I mentioned in a previous article that a retreat would lend depth to my contributions, which were in danger of suffering from the three gross misdemeanors of the true hack: namely, ignoring the reader; being verbose, vague, and pompous; and not bothering to revise one’s work. However, a retreat seems likely to be a week at most in beloved Dharamsala, and even then I trust I might experience a Coleridgean shiver of unease …

  “… for it is a melancholy thing for such a man, who would full fain preserve his soul in calmness, yet perforce must feel for all his human brethren … it weighs upon the heart, that he must think what uproar and what strife may now be stirring this way or that way o’er these silent hills …”
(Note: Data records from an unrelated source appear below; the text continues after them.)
/-- The head frame has begun its transfer, its SPACE_ASK is in flight, or it is owed an ABANDON, until which it stays at
the head (R17 step 4, R133). -/
def headEngaged (s : State) (a : DriveIx) : Bool :=
  (s.drive a).abandonOwed ||
  match (s.drive a).transfer with
  | .waitingSpace => s.frameInFlight a
  | .spaceAsked | .sending _ | .awaitingDone => true

/-- The frames of a queue that belong to a stream leave it, head to tail, but for an engaged head (R17, R133). -/
def withdrawQueue (s : State) (i : StreamIx) (a : DriveIx) : State :=
  match (s.drive a).queue with
  | [] => s
  | f :: rest =>
    if f.stream = i ∧ s.headEngaged a = true then
      let gone := rest.filter fun g => g.stream == i
      let kept := f :: rest.filter fun g => g.stream != i
      (gone.foldl returnRecord (s.modDrive a fun d =>
        { d with queue := kept, committed := (kept.map (·.need)).sum })).withdrawHead a
    else
      let gone := (f :: rest).filter fun g => g.stream == i
      let kept := (f :: rest).filter fun g => g.stream != i
      gone.foldl returnRecord (s.modDrive a fun d =>
        { d with queue := kept, committed := (kept.map (·.need)).sum })

/-- ABORT_STREAM withdraws every frame of the stream from the burn queues (R17, R133). The drives are taken in ascending address,
which orders the slots given up on the free list: R17 gives the drives no order, and this one is the model's choice
(log 10). -/
def withdrawFrames (s : State) (i : StreamIx) : State := allDrives.foldl (fun s a => s.withdrawQueue i a) s

/-! ### RESET_PART on the link (R136) -/

/-- A drive is sent an ABANDON by a RESET_PART (R136 step 2): it is present, and its head frame is SPACE_ASKED, SENDING
or AWAITING_DONE, or it is owed one; not when that ABANDON is the unit being sent, which is finished (step 1). -/
def closesDrive (s : State) (a : DriveIx) : Bool :=
  (s.drive a).present && !(s.drive a).queue.isEmpty &&
    ((s.drive a).abandonOwed || (s.drive a).transfer != .waitingSpace) &&
    (match s.burn.exchange with
     | some e => !(e.drive == a && e.purpose == .abandon)
     | none => true)

/-- The ABANDON a RESET_PART owes a drive, at the factor in force before the reset (R115, R136). -/
def closingUnit (s : State) (a : DriveIx) : List Closing :=
  if s.closesDrive a then
    match (s.drive a).queue.head? with
    | some f => [{ drive := a, factor := s.burn.factor, unit := .abandon f.stream f.seq }]
    | none => []
  else []

/-- The unit being sent as a RESET_PART leaves it: finished, and nothing more of its exchange (R136 step 1). -/
def finishingUnit (s : State) : Option Exchange :=
  match s.burn.exchange with
  | some e =>
    match e.phase with
    | .sending u => some { drive := e.drive, purpose := .closing, factor := e.factor, phase := .sending u }
    | .reading _ _ _ => none
    | .window _ => none
  | none => none

/-- The controller after RESET_PART (R136; log 20): its RESET_PART values, with the units still to be sent on the link. A reset
while an earlier one's units are still owed keeps them. -/
def resetBurn (s : State) : Burn :=
  let owed := s.burn.closing ++ allDrives.flatMap s.closingUnit
  match s.finishingUnit, owed with
  | some e, cs => { Burn.reset with exchange := some e, closing := cs }
  | none, [] => Burn.reset
  | none, c :: cs =>
    { Burn.reset with
      exchange := some { drive := c.drive, purpose := .closing, factor := c.factor, phase := .sending c.unit }
      closing := cs }

end State

end Sys2Proof.Machine
end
Not that Mcleod Ganj is exactly silent these days, resembling as it does all shades from Piccadilly Circus to Oxford Street, but you get the drift, gentle reader. Many are the subterfuges which the non-retreatant engages in to maintain his unholy status. Perhaps I should just remember Je Tsongkhapa’s simple words early on in the Lam Rim Chenmo, where he says that up to now we have been under the control of our unruly minds, and it is high time we reversed this most unfortunate situation. If I don’t follow this sage advice, I can expect to be penning future articles from a self-constructed hell, fashioned out of my unique brand of insanity, from which it would be difficult for even the most immaculate Bodhisattva to extricate me. Therefore I take heed, pause, and hope to soon report that the mountain winds most surely wafted waves of bliss from Bodhisattvas throughout my hot and tired Bihar-tossed aggregates.

Ven. Kabir Saxena (Losang Tenpa) works for the Maitreya Project School in Bodhgaya, India.